With Zafin, banks accelerate time to market for new products and offers while lowering the cost of change and achieving tangible business and risk outcomes. The Zafin platform increases business agility while enabling personalized pricing and dynamic responses to evolving customer and market needs. 

Zafin is headquartered in Vancouver, Canada, with offices and customers around the globe including ING, CIBC, HSBC, Wells Fargo, PNC, and ANZ. Zafin is proud to be recognized as a top employer and certified Great Place to Work® in Canada, India and the UK.  

Job Mandate

Reporting to the Head of Platform Engineering, the Senior Cloud Engineer is responsible for driving the complete automation of our platform provisioning, configuration, and management. You will leverage tools such as Terraform, Azure, AKS, Kubernetes, Kustomize, Helm, Argo CD, and GitOps to spearhead the design, build, and automation of a highly available, scalable, secure, and reliable Cloud Infrastructure Platform based on Azure and Azure Kubernetes Services (AKS). Your role will support our mission to enable development teams to deliver high-quality software faster, more reliably, and securely. You will be a force multiplier in our team’s mandate to continuously improve and enhance the platform’s capabilities, ensuring it remains cutting-edge and highly efficient, continuously evolving to meet the needs of the organization and its users. This role requires operational expertise, customer focus, and the ability to work collaboratively with cross-functional teams to drive customer satisfaction.

Major Responsibilities

  • Lead the design and implementation of a scalable, reliable, secure, and highly available Cloud Infrastructure Platform based on Azure and Azure Kubernetes Service (AKS).
  • Drive the complete automation of platform provisioning, configuration, and management using tools like Terraform and Argo CD.
  • Automate Infrastructure Provisioning with Terraform: Design and manage cloud infrastructure using Terraform to implement infrastructure as code (IaC), utilizing Terraform modules to ensure modular, reusable, and maintainable configurations for consistent, repeatable deployments.
  • Develop automated workflows with CI/CD pipelines to streamline and accelerate software delivery, eliminating any manual interventions.
  • Design and maintain GitOps workflows using tools such as Argo CD to automate the deployment and management of infrastructure and applications, ensuring seamless integration with Kubernetes clusters. Use GitOps principles to automatically detect and correct configuration drifts, ensuring that the actual state of the system always matches the desired state.
  • Implement self-healing and auto-scaling mechanisms to enhance platform resilience and performance.
  • Drive Continuous Improvement and Enhancement: Lead initiatives to continuously improve and enhance the platform by identifying inefficiencies, implementing automation, eliminating any manual toil, adopting new technologies, and optimizing existing processes to ensure higher reliability, performance, and scalability.
  • Collaborate closely with the Cloud Operations team to facilitate a seamless handover of support and maintenance tasks. Deliver documentation, conduct necessary knowledge transfer sessions, and provide ongoing mentorship to enable the cloud operations team to take over operational tasks successfully.
  • Implement Observability for Applications and Infrastructure: Utilize Azure's suite of observability tools, including Azure Monitor, Application Insights, Log Analytics, and Azure Network Watcher, to monitor and alert on the performance and health of applications and infrastructure. Ensure comprehensive visibility into application health and performance, enabling proactive detection and resolution of issues. Set up alerts and dashboards to provide real-time insights and proactive notifications for infrastructure anomalies and performance degradation.
  • Deliver Self-service Documentation to ensure that development and operations teams can easily consume and support the platform independently. This will reduce dependency on the platform engineering team and facilitate the handover of operational responsibilities to the cloud operations team, equipping them with the necessary knowledge and tools to manage day-to-day operations effectively.
  • Provide L3 and L4 support to aid in the resolution of Cloud Platform-related incidents.

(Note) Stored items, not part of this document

/-- COMPLETION, scrubbing, flip-masks and the correctable and uncorrectable logs (R269, R270, R272, R277 to R279, R283, C090h, C092h to
C095h, C097h, C098h).
Forms that complete: nearScrub, nearScrubBehind, sramScrub, setScrubPeriod, armFlipMaskNear, armFlipMaskStone, flipMaskExpire,
disarmFlipMask, getCorrectableErrorTable, getUncorrectableErrorLog, getRetirementList, clearCorrectableErrorTable. -/
def Obligations.IntegrityComplete : Prop :=
  (∀ (t blk word upset : Nat) (k : Sack) (e : Extent) (s u v : State), u = s.at_ t → u.up = true → k = u.sack (blk / 128) →
    (u.integ.behind = true ∨ u.anyGap = true) → u.extOfSack (blk / 128) = some e → k.near = true → u.stackBusy k.stack = false →
    word < Prof.unit e.profile / 8 →
    u.useLines k.stack (128 * k.frame + (blk % 128 * Prof.unit e.profile + 8 * word) / 64) 1 = v →
    exec (.nearScrub t blk word upset false) s =
      .next (v.free.2.checkWords e blk (v.free.1 % 256) true [(word, Nat.xor (v.free.2.errOf blk word) upset)])) ∧
  (∀ (t : Nat) (s u : State), u = s.at_ t → u.up = true → u.integ.passStart + (u.integ.nearPer + 1) * hourNs ≤ u.now →
    exec (.nearScrubBehind t) s = .next (u.modInteg fun i => { i with behind := true })) ∧
  (∀ (t unit loc upset : Nat) (s u : State), u = s.at_ t → u.up = true → unit ≠ 0 → unit ≤ 3 →
    (eccOutcome (syndromeOf upset) = .good → exec (.sramScrub t unit loc upset) s = .next u) ∧
    (∀ b, eccOutcome (syndromeOf upset) = .corrected b → exec (.sramScrub t unit loc upset) s = .next (u.correct unit loc b true)) ∧
    (eccOutcome (syndromeOf upset) = .uncorrectable →
      exec (.sramScrub t unit loc upset) s = .next (u.free.2.sramLost unit loc (u.free.1 % 256)))) ∧
  (∀ (h : MbHdr) (near sram : Nat) (s : State), s.takes h { opcode := 0xC090, ld := false, fm := .module, len := [16] } → near ≠ 0 →
    near ≤ 168 → sram ≠ 0 → sram ≤ 60 →
    exec (.setScrubPeriod h near sram) s = .next ((s.modInteg fun i => { i with nearPer := near, sramPer := sram }).replied h 0xC090 [] [])) ∧
  (∀ (h : MbHdr) (dpa word mask : Nat) (e : Extent) (s : State), s.takes h { opcode := 0xC092, ld := true, fm := .no, len := [41] } →
    s.extAt h.src dpa = some e → e.state = .active → e.isAlias = false → Prof.gate e.profile = false → dpa % 512 = 0 →
    word < Prof.unit e.profile / 8 → mask ≠ 0 → mask < 2 ^ 72 → popc 72 mask ≤ 4 → (s.integ.lds.get h.src).flip.state ≠ .armed →
    exec (.armFlipMaskNear h dpa word mask) s = .next ((s.modIntegLd h.src fun l => { l with flip :=
      { state := .armed, blk := s.blkOf e dpa, word := word, mask := mask, at_ := s.now } }).replied h 0xC092 [] [])) ∧
  (∀ (h : MbHdr) (stone bank word mask : Nat) (s : State),
    s.takes h { opcode := 0xC092, ld := false, fm := .module, len := [41], bg := true } → stone < 192 → (s.stoneAt stone).state = .offline →
    bank < 16 → word < 32768 → mask < 2 ^ 72 →
    exec (.armFlipMaskStone h stone bank word mask) s = .next (s.begun h 0xC092 (.armFlipMaskStone h stone bank word mask))) ∧
  (∀ (t ld : Nat) (s u : State), u = s.at_ t → u.up = true → (u.integ.lds.get ld).flip.state = .armed →
    (u.integ.lds.get ld).flip.at_ + 10 * sec ≤ u.now →
    exec (.flipMaskExpire t ld) s = .next (u.modIntegLd ld fun l => { l with flip := { l.flip with state := .expired } })) ∧
  (∀ (h : MbHdr) (s : State), s.takes h { opcode := 0xC093, ld := true, fm := .no } → (s.integ.lds.get h.src).flip.state = .armed →
    exec (.disarmFlipMask h) s =
      .next ((s.modIntegLd h.src fun l => { l with flip := { l.flip with state := .cancelled } }).replied h 0xC093 [] [])) ∧
  (∀ (h : MbHdr) (o : OutReq) (s : State), s.takes h { opcode := 0xC094, ld := false, fm := .module, len := [16] } → o.first = 0 →
    exec (.getCorrectableErrorTable h o) s = .next (s.repliedRecs h 0xC094 32 o (s.integ.ce.map CeEnt.fields))) ∧
  (∀ (h : MbHdr) (o : OutReq) (s : State), s.takes h { opcode := 0xC095, ld := true, fm := .module, len := [16] } → o.first = 0 →
    exec (.getUncorrectableErrorLog h o) s = .next (s.repliedRecs h 0xC095 32 o (if h.src < 16 then
      (s.integ.ue.filter fun r => r.ld == h.src).map fun r => ({ r with loc := 0 } : UeRec).fields else s.integ.ue.map UeRec.fields))) ∧
  (∀ (h : MbHdr) (o : OutReq) (s : State), s.takes h { opcode := 0xC097, ld := false, fm := .module, len := [16] } → o.first = 0 →
    exec (.getRetirementList h o) s =
      .next (s.repliedRecs h 0xC097 16 o (s.integ.retires.map fun r => [⟨0, 1, r.kind⟩, ⟨8, 8, r.loc⟩]))) ∧
  (∀ (h : MbHdr) (s : State), s.takes h { opcode := 0xC098, ld := false, fm := .module } →
    exec (.clearCorrectableErrorTable h) s = .next ((s.modInteg fun i => { i with ce := [] }).replied h 0xC098 [] []))
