-- ==== Sys2Proof/Laws/Mailbox.lean ====
section
/-! SUPPORT. What the shared operations of mailbox commands and of go lines do, each in one lemma. -/
namespace Sys2Proof.Machine

theorem State.answer_success (s : State) (h : MbHdr) (c : Cmd) (fs : List Fld) (b : Bytes) :
    s.answer h c .success fs b = s.replied h c.opcode fs b := by
  simp [State.answer, State.replied, State.countFail]

theorem State.answer_bgStarted (s : State) (h : MbHdr) (c : Cmd) :
    s.answer h c .bgStarted [] [] = (s.noteCmd h.src c.opcode .bgStarted).send (.mailbox h.src c.opcode .bgStarted [] []) := by
  simp [State.answer, State.countFail]

/-- An immediate command that is taken and passes its own rules. -/
theorem State.mbRun_takes {s : State} {h : MbHdr} {c : Cmd} {body : MbBody} {r : MbOk} (ht : s.takes h c) (hb : body s = .ok r) :
    s.mbRun h c body = r.s.replied h c.opcode r.fields r.blob := by
  simp [State.mbRun, ht.1, ht.2, hb, State.answer_success]

/-- Everything an immediate command can do: nothing, an answer with a failure code, or its own effect and Success. -/
theorem State.mbRun_cases (s : State) (h : MbHdr) (c : Cmd) (body : MbBody) :
    (s.rings h.src = false ∧ s.mbRun h c body = s) ∨
    (∃ code, s.mbRun h c body = s.answer h c code [] [] ∧ (s.mbCheck h c = some code ∨ s.mbCheck h c = none ∧ body s = .error code)) ∨
    (∃ r, s.takes h c ∧ body s = .ok r ∧ s.mbRun h c body = r.s.replied h c.opcode r.fields r.blob) := by
  cases hr : s.rings h.src with
  | false => exact .inl ⟨rfl, by simp [State.mbRun, hr]⟩
  | true =>
    cases hc : s.mbCheck h c with
    | some code => exact .inr (.inl ⟨code, by simp [State.mbRun, hr, hc], .inl rfl⟩)
    | none =>
      cases hb : body s with
      | error code => exact .inr (.inl ⟨code, by simp [State.mbRun, hr, hc, hb], .inr ⟨rfl, rfl⟩⟩)
      | ok r => exact .inr (.inr ⟨r, ⟨hr, hc⟩, rfl, State.mbRun_takes ⟨hr, hc⟩ hb⟩)

/-- A background command that is taken and passes its immediate part. -/
theorem State.mbBg_takes {s v : State} {h : MbHdr} {c : Cmd} {cmd : Instr} {body : State → Except Rc State}
    (ht : s.takes h { c with bg := true }) (hb : body s = .ok v) (hn : v.now = s.now) : s.mbBg h c cmd body = v.begun h c.opcode cmd := by
  simp [State.mbBg, ht.1, ht.2, hb, State.answer_bgStarted, State.begun, hn]

/-- An output request from the beginning, for records. -/
theorem State.mbSnap_recs {s : State} {h : MbHdr} {c : Cmd} {o : OutReq} {n : Nat} {recs : List (List Fld)}
    {take : State → Except Rc (Bytes × List (List Fld))} (ht : s.takes h c) (ho : o.first = 0) (hn : n ≠ 0) (hk : take s = .ok ([], recs)) :
    s.mbSnap h c o n take = s.repliedRecs h c.opcode n o recs := by
  simp [State.mbSnap, State.mbRun, ht.1, ht.2, ho, hk, hn, State.answer_success, State.repliedRecs, State.snapped]

/-- An output request from the beginning, for an image. -/
theorem State.mbSnap_bytes {s : State} {h : MbHdr} {c : Cmd} {o : OutReq} {bytes : Bytes}
    {take : State → Except Rc (Bytes × List (List Fld))} (ht : s.takes h c) (ho : o.first = 0) (hk : take s = .ok (bytes, [])) :
    s.mbSnap h c o 0 take = s.repliedBytes h c.opcode o bytes := by
  simp [State.mbSnap, State.mbRun, ht.1, ht.2, ho, hk, State.answer_success, State.repliedBytes, State.snapped]

/-- The whole image of a background command. -/
theorem State.mbPartsBg_takes {s v w : State} {h : MbHdr} {c : Cmd} {p : Part} {cmd : Bytes → Instr} {img : Bytes}
    {check : Bytes → State → Except Rc State} (ht : s.takes h { c with bg := p.final, len := [], lenFrom := some 32 })
    (hlen : h.len = c.partHead + p.data.length)
    (hp : s.takePart h.src c.opcode p = .whole v img) (hl : img.length = p.total) (hc : check img v = .ok w) (hn : w.now = s.now) :
    s.mbPartsBg h c p cmd check = w.begun h c.opcode (cmd img) := by
  simp [State.mbPartsBg, ht.1, ht.2, hlen, hp, hl, hc, State.answer_bgStarted, State.begun, hn]

/-- The whole image of an immediate command. -/
theorem State.mbParts_takes {s v : State} {h : MbHdr} {c : Cmd} {p : Part} {img : Bytes} {check : Bytes → MbBody} {r : MbOk}
    (ht : s.takes h { c with len := [], lenFrom := some 32 }) (hlen : h.len = c.partHead + p.data.length)
    (hp : s.takePart h.src c.opcode p = .whole v img) (hl : img.length = p.total)
    (hc : check img v = .ok r) : s.mbParts h c p check = r.s.replied h c.opcode r.fields r.blob := by
  simp [State.mbParts, ht.1, ht.2, hlen, hp, hl, hc, State.answer_success]

/-- A whole image leaves the state but for the parts kept. -/
theorem State.takePart_whole_now {s v : State} {src opcode : Nat} {p : Part} {img : Bytes} (h : s.takePart src opcode p = .whole v img) :
    v.now = s.now ∧ v.sent = s.sent ∧ v.pending = s.pending := by
  unfold State.takePart at h
  dsimp only at h
  split at h
  · exact absurd h (by simp)
  · split at h
    · split at h <;> split at h <;> (obtain ⟨h1, -⟩ := PartOutcome.whole.inj h; rw [← h1]; exact ⟨rfl, rfl, rfl⟩)
    · exact absurd h (by simp)

/-- A packet that is heard is acted on. -/
theorem State.onPeer_heard {s u : State} {p : PeerHdr} {ptype : Nat} {f : State → State} (h : s.heard p ptype u) : s.onPeer p ptype f = f u := by
  obtain ⟨h1, h2, h3, h4, rfl⟩ := h
  unfold State.onPeer
  have hp : ¬ ((p.port ≠ 4 ∧ p.port ≠ 5) ∨ ¬ s.carries p.port) := fun h => h.elim (fun h => h1.elim h.1 h.2) fun h => h h2
  rw [if_neg hp]
  dsimp only
  rw [if_neg (by simp [h3, h4])]

/-- A go line that passes every check. -/
theorem State.runGo_passes {s u : State} {g : GoWrite} {opcode cls handle : Nat} {hasObj : Bool} {check : GoCheck}
    {begin_ : State → Nat → GateOp → State} {b : Nat} {o : GateOp} (hp : GoPasses s g opcode cls handle hasObj check b u o) :
    s.runGo g opcode cls handle hasObj check begin_ = begin_ u b o := by
  obtain ⟨v, p, aux, h1, h2, h3, h4, h5, h6, rfl, rfl⟩ := hp
  simp only [State.runGo, h1, h2, h3, h4, h5, h6]
  simp <;> congr 1

/-- The oldest operation of a sequence begins as soon as it is queued. -/
theorem State.queueSeq_turn {u w : State} {b : Nat} {o : GateOp} {q : KvSeq} (h : u.turnCome b o q w) :
    u.queueSeq b o = ((u.useStream (bufLd b) (kvStream (bufLd b) o.obj) o.wclass 0).startOp b).startSeqOps (bufLd b) o.obj 128 := by
  obtain ⟨h1, h2, h3, -, -⟩ := h
  show State.startSeqOps _ _ _ (128 + 1) = _
  rw [State.startSeqOps, h1]
  dsimp only
  rw [h2]
  simp only [h3]
  rfl

end Sys2Proof.Machine
end

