theorem State.post_keeps (s : State) (m log : Nat) (e : Event) : DataKept s (State.post s m log e) := by
  unfold State.post
  extract_lets +onlyGivenNames q1
  extract_lets +onlyGivenNames q2
  extract_lets +onlyGivenNames q3
  refine DataKept.ite ?_ ?_
  extract_lets +onlyGivenNames q4
  extract_lets +onlyGivenNames q5
  refine DataKept.ite ?_ ?_
  refine DataKept.trans ?_ (State.signal_keeps ..)
  with_reducible refine DataKept.trans ?_ (DataKept.fields rfl rfl rfl rfl)
  exact DataKept.refl _
  with_reducible refine DataKept.trans ?_ (DataKept.fields rfl rfl rfl rfl)
  exact DataKept.refl _
  extract_lets +onlyGivenNames q6
  with_reducible refine DataKept.trans ?_ (DataKept.fields rfl rfl rfl rfl)
  exact DataKept.refl _

theorem State.postAll_keeps (s : State) (ps : List Post) : DataKept s (State.postAll s ps) := by
  unfold State.postAll
  refine DataKept.foldl ?_ (fun s x => ?_)
  exact DataKept.refl _
  refine DataKept.trans ?_ (State.post_keeps ..)
  exact DataKept.refl _

theorem State.ledger_keeps (s : State) (r : LedgerRec) (posts : List Post) (outs : List Out) (job : Option (Nat × Rc × Nat)) : DataKept s (State.ledger s r posts outs job) := by
  unfold State.ledger
  extract_lets +onlyGivenNames q1
  extract_lets +onlyGivenNames q2
  extract_lets +onlyGivenNames q3
  refine DataKept.ite ?_ ?_
  refine DataKept.trans ?_ (State.sendAll_keeps ..)
  refine DataKept.trans ?_ (State.postAll_keeps ..)
  with_reducible refine DataKept.trans ?_ (DataKept.fields rfl rfl rfl rfl)
  exact DataKept.refl _
  with_reducible refine DataKept.trans ?_ (DataKept.fields rfl rfl rfl rfl)
  exact DataKept.refl _

theorem State.countFail_keeps (s : State) (src : Nat) (vendor : Bool) (code : Rc) : DataKept s (State.countFail s src vendor code) := by
  unfold State.countFail
  refine DataKept.ite ?_ ?_
  with_reducible refine DataKept.trans ?_ (DataKept.fields rfl rfl rfl rfl)
  exact DataKept.refl _
  exact DataKept.refl _

theorem State.noteCmd_keeps (s : State) (src opcode : Nat) (code : Rc) : DataKept s (State.noteCmd s src opcode code) := by
  unfold State.noteCmd
  with_reducible refine DataKept.trans ?_ (DataKept.fields rfl rfl rfl rfl)
  exact DataKept.refl _

theorem State.answer_keeps (s : State) (h : MbHdr) (c : Cmd) (code : Rc) (fields : List Fld) (blob : Bytes) : DataKept s (State.answer s h c code fields blob) := by
  unfold State.answer
  refine DataKept.trans ?_ (State.send_keeps ..)
  refine DataKept.trans ?_ (State.noteCmd_keeps ..)
  refine DataKept.trans ?_ (State.countFail_keeps ..)
  exact DataKept.refl _

theorem State.mbRun_keeps (s : State) (h : MbHdr) (c : Cmd) (body : MbBody) (hb : ∀ r, body s = .ok r → DataKept s r.s) : DataKept s (s.mbRun h c body) := by
  unfold State.mbRun
  split
  · exact DataKept.refl _
  · split
    · exact State.answer_keeps ..
    · split
      · exact DataKept.trans (hb _ (by assumption)) (State.answer_keeps ..)
      · exact State.answer_keeps ..

theorem State.mbBg_keeps (s : State) (h : MbHdr) (c : Cmd) (cmd : Instr) (body : State → Except Rc State)
    (hb : ∀ v, body s = .ok v → DataKept s v) : DataKept s (s.mbBg h c cmd body) := by
  unfold State.mbBg
  split
  · exact DataKept.refl _
  · split
    · exact State.answer_keeps ..
    · split
      · refine DataKept.trans (hb _ (by assumption)) (DataKept.trans ?_ (State.answer_keeps ..))
        exact ⟨rfl, rfl, rfl, rfl⟩
      · exact State.answer_keeps ..

theorem State.endJob_keeps (s : State) (src : Nat) (code : Rc) (vses : Nat) : DataKept s (State.endJob s src code vses) := by
  unfold State.endJob
  split
  exact DataKept.refl _
  extract_lets +onlyGivenNames q1
  extract_lets +onlyGivenNames q2
  refine DataKept.trans ?_ (State.signal_keeps ..)
  refine DataKept.trans ?_ (State.send_keeps ..)
  refine DataKept.trans ?_ (State.countFail_keeps ..)
  with_reducible refine DataKept.trans ?_ (DataKept.fields rfl rfl rfl rfl)
  exact DataKept.refl _

theorem State.takePart_keeps (s : State) (src opcode : Nat) (p : Part) :
    (∀ v, s.takePart src opcode p = .held v → DataKept s v) ∧ ∀ v img, s.takePart src opcode p = .whole v img → DataKept s v := by
  unfold State.takePart
  dsimp only
  refine ⟨fun v h => ?_, fun v img h => ?_⟩
  · split at h
    · exact absurd h (by simp)
    · split at h
      · split at h <;> split at h <;> exact absurd h (by simp)
      · injection h with h1; rw [← h1]; exact ⟨rfl, rfl, rfl, rfl⟩
  · split at h
    · exact absurd h (by simp)
    · split at h
      · split at h <;> split at h <;> (obtain ⟨h1, -⟩ := PartOutcome.whole.inj h; rw [← h1]; exact ⟨rfl, rfl, rfl, rfl⟩)
      · exact absurd h (by simp)

theorem State.mbPartsBg_keeps (s : State) (h : MbHdr) (c : Cmd) (p : Part) (cmd : Bytes → Instr) (check : Bytes → State → Except Rc State)
    (hb : ∀ v img r, check img v = .ok r → DataKept v r) : DataKept s (s.mbPartsBg h c p cmd check) := by
  unfold State.mbPartsBg
  split
  · exact DataKept.refl _
  · split
    · exact State.answer_keeps ..
    · split
      · exact State.answer_keeps ..
      · split
        · exact State.answer_keeps ..
        · exact DataKept.trans ((State.takePart_keeps ..).1 _ (by assumption)) (State.answer_keeps ..)
        · refine DataKept.trans ((State.takePart_keeps ..).2 _ _ (by assumption)) ?_
          split
          · split
            · refine DataKept.trans (hb _ _ _ (by assumption)) (DataKept.trans ?_ (State.answer_keeps ..))
              exact ⟨rfl, rfl, rfl, rfl⟩
            · exact State.answer_keeps ..
          · exact State.answer_keeps ..

theorem State.mbSnap_keeps (s : State) (h : MbHdr) (c : Cmd) (o : OutReq) (recLen : Nat)
    (take : State → Except Rc (Bytes × List (List Fld))) : DataKept s (s.mbSnap h c o recLen take) := by
  refine State.mbRun_keeps _ _ _ _ fun r hr => ?_
  dsimp only at hr
  generalize (if o.first = 0 then take s else _ : Except Rc (Bytes × List (List Fld))) = x at hr
  rcases x with e | ⟨bytes, recs⟩
  · exact absurd hr (by simp)
  · dsimp only at hr
    split at hr <;> (injection hr with h1; rw [← h1]; exact ⟨rfl, rfl, rfl, rfl⟩)

theorem State.modWeir_keeps (s : State) (f : WeirSt → WeirSt) : DataKept s (State.modWeir s f) := by
  unfold State.modWeir
  with_reducible refine DataKept.trans ?_ (DataKept.fields rfl rfl rfl rfl)
  exact DataKept.refl _

theorem State.setGuar_keeps (s : State) (ld r : Nat) (g : Guar) : DataKept s (State.setGuar s ld r g) := by
  unfold State.setGuar
  refine DataKept.trans ?_ (State.modWeir_keeps ..)
  exact DataKept.refl _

Required Technical Skills and Qualifications

  • Bachelor’s or Master’s degree in Computer Science, Engineering, or a related field.
  • 8+ years of experience in DevOps, Cloud Infrastructure, and Platform Engineering.
  • Extensive experience and strong expertise with Terraform for infrastructure as code (IaC): Proficient in designing, writing, and maintaining Terraform configurations, utilizing modules for modular and reusable code.
  • Extensive experience and strong expertise in Azure services, especially Azure Kubernetes Service (AKS): Deep understanding and extensive experience with Azure cloud services and hands-on experience managing AKS clusters.
  • Strong expertise in Kubernetes: Comprehensive knowledge of Kubernetes architecture, cluster setup, management, and troubleshooting. CKA certification is preferred.
  • Proficient in using Helm charts and Kustomize for Kubernetes resource management.
  • In-depth knowledge of Argo CD tool and GitOps principles: Experience in setting up and managing Argo CD for automated deployments and GitOps workflows.
  • Strong Experience with CI/CD pipelines: Expert in developing, managing, and optimizing CI/CD pipelines using Azure Pipelines and other tools like Jenkins and GitHub Actions
  • Solid understanding of networking, security, and infrastructure best practices: Expertise in implementing network configurations, security protocols, and maintaining compliance standards.
  • Hands-on experience with Azure suite of Observability tools such as Azure Monitor, Application Insights, Log Analytics, and Azure Network Watcher for monitoring and alerting on application and infrastructure health and performance.
  • Proficiency in scripting languages (Python, Bash): Capable of writing scripts to automate tasks and manage configurations.
  • Experience with configuration management tools (Ansible, Chef, Puppet): Knowledgeable in using these tools for automating system configurations.
  • Excellent problem-solving skills and the ability to independently troubleshoot complex issues: Proven track record of resolving infrastructure and application-related problems efficiently.
  • Strong communication and collaboration skills: Able to work effectively with cross-functional teams and provide mentorship.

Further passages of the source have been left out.